Впечатление произвел гнетущее, ошеломительное, все молчали, опустив глаза: как можно людей объявлять предателями столь огульно, чохом да еще заранее. Шелгунов испытал то же самое, что несколько дней назад, когда его хлобыстнули по физиономии, воспоминание было почти физическим, и, чего прежде не случалось, он вскочил, опрокинув табурет, дернул себя за бородку так, словно вцеплялся в Точисского, заговорил негаданно – для себя и для всех остальных, – гладко и складно, будто все предвидел загодя и приготовил речь.
«Я слыхал, – выпалил он, – что на военных советах первым дают слово младшему по чину и по годам, так вот я и скажу первым. Ты, Павел, других предателями считаешь, винишь без вины – по какому праву? А если тебя в подозрение взять? Если я скажу, что ты с подлой целью в рабочие перерядился? Ты-то сам – дворянский сынок, полковничий, да еще из каких полковников, известно, из тюремных. Понравится тебе, ежели тебя таким вот манером? А то, что предлагаешь – это и есть предательство, потому как рабочий к учению, к свету стремится, а ты норовишь нас такой возможности лишить. Ты же сам принес листовку, где речь Петра Алексеева, там что про интеллигенцию сказано, ты забыл? Прочитать? Наизусть помню…»
Все по-прежнему помалкивали, Василий же шпарил без всякого удержу, в осознании своей правоты и в упоении собственной смелостью, своим умом, в наслаждении тем, как ниспровергает вчерашнего кумира. Он обводил всех победным взором и где-то краешком сознания ловил: почему не глядят и в его сторону, он-то чем провинился?
«Ишь, заговорил, как валаамова…» – бросил Точисский, домолвить не успел, когда, шарахнув по столу кулачищем, бешеным басовым шепотом перебил Тимофеев: «Не смей, Павел Варфоломеевич, не смей так про Васю!»
Тут всех прорвало, понесло. Шелгунов забыл, что пора бы и сесть. Говорили враз, трудно было понять, кто про что, кто за кого, что к чему. Неожиданно весь этот гвалт перекрыло сильным, явственно по-мефистофельски нарочитым хохотом.

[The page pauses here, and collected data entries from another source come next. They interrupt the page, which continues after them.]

theorem flatten_piecesOrNone (pieces : List (List Byte)) : (piecesOrNone pieces).flatten = pieces.flatten := by
  unfold piecesOrNone
  split
  · rename_i h
    rw [h]
    rfl
  · rfl

theorem takesIn_eq_zero {its : List OutItem} (h : ∀ it ∈ its, it.takes = false) : takesIn its = 0 := by
  rw [takesIn, List.length_eq_zero_iff, List.filter_eq_nil_iff]
  exact fun it hit => by simp [h it hit]

theorem takingAtEnd_concat (work : PackWork) (front : List OutItem) (l : OutItem) :
    takingAtEnd work (front ++ [l]) = front ++ [{ l with takes := true, after := some work }] := by
  induction front with
  | nil => rfl
  | cons it front ih =>
    have h : ∀ its : List OutItem, its ≠ [] → takingAtEnd work (it :: its) = it :: takingAtEnd work its := fun its hne => by
      cases its with
      | nil => exact absurd rfl hne
      | cons => rfl
    rw [List.cons_append, h _ (by simp), ih, List.cons_append]

/-- What comes before an item comes before the last. -/
theorem mem_front_of_append {front pre more : List OutItem} {l it : OutItem} (h : front ++ [l] = pre ++ it :: more) :
    ∀ x ∈ pre, x ∈ front := by
  have hd := congrArg List.dropLast h
  rw [List.dropLast_concat, List.dropLast_append_cons] at hd
  intro x hx
  rw [hd]
  exact List.mem_append_left _ hx

theorem takingAtEnd_spec (work w : PackWork) {its : List OutItem} {tokens : List (List Byte)}
    (h : Encoding.Emits { items := its, work := work } tokens) :
    (takingAtEnd work its).map OutItem.bytes = piecesOrNone tokens ∧ workAfter (takingAtEnd work its) w = work ∧
      takesIn (takingAtEnd work its) = 1 ∧
      ∀ pre it more, takingAtEnd work its = pre ++ it :: more → takesIn pre = 0 := by
  obtain ⟨rfl, hno⟩ := h
  rcases List.eq_nil_or_concat its with rfl | ⟨front, l, rfl⟩
  · refine ⟨rfl, rfl, rfl, fun pre it more h => ?_⟩
    exact takesIn_eq_zero fun x hx => absurd (mem_front_of_append (front := []) h x hx) (by simp)
  · simp only [List.concat_eq_append] at hno ⊢
    have hfront : ∀ x ∈ front, x.takes = false := fun x hx => hno x (List.mem_append_left _ hx)
    rw [takingAtEnd_concat]
    refine ⟨by simp [piecesOrNone], workAfter_concat .., ?_, fun pre it more h => ?_⟩
    · have := takesIn_eq_zero hfront
      simp only [takesIn] at this ⊢
      simp [List.filter_append, this]
    · exact takesIn_eq_zero fun x hx => hfront x (mem_front_of_append h x hx)

/-- One item that takes its byte. -/
theorem singleton_takes {it : OutItem} (ht : it.takes = true) :
    takesIn [it] = 1 ∧ ∀ pre it' more, [it] = pre ++ it' :: more → pre = [] := by
  refine ⟨takesIn_singleton ht, fun pre it' more h => ?_⟩
  exact List.eq_nil_iff_forall_not_mem.2 fun x hx => absurd (mem_front_of_append (front := []) h x hx) (by simp)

В тишине отчетливо и уверенно Точисский сказал: «Товарищи, товарищи, шутки же надо понимать!» И, хотя каждый понимал, что начал он собрание отнюдь не в шутку, никто не возразил, вздохнули облегченно, как всегда после замятой неловкости, один только Василий глядел растерянно и не мог взять в толк: победой ему гордиться или числить за собой поражение? «Нет, Павел Варфоломеевич, – сказал наконец непреклонный Тимофеев, – ты не крути. Сегодня этак пошутишь, завтра иначе, а мы не для забав собираемся. Предлагал? Предлагал! Изволь решать подачею голосов». – «Шары не принес для баллотирования, виноват», – попытался и это свести к безобидной забаве Точисский, но Тимофеев настаивал, и Василий подумал: а что, если студенты и курсистки осерчают на Павла, возьмут да и уйдут? «Хорошо, – сказал Точисский, – подача голосов открытая, прошу, кто имеет возражения против моей резолюции…»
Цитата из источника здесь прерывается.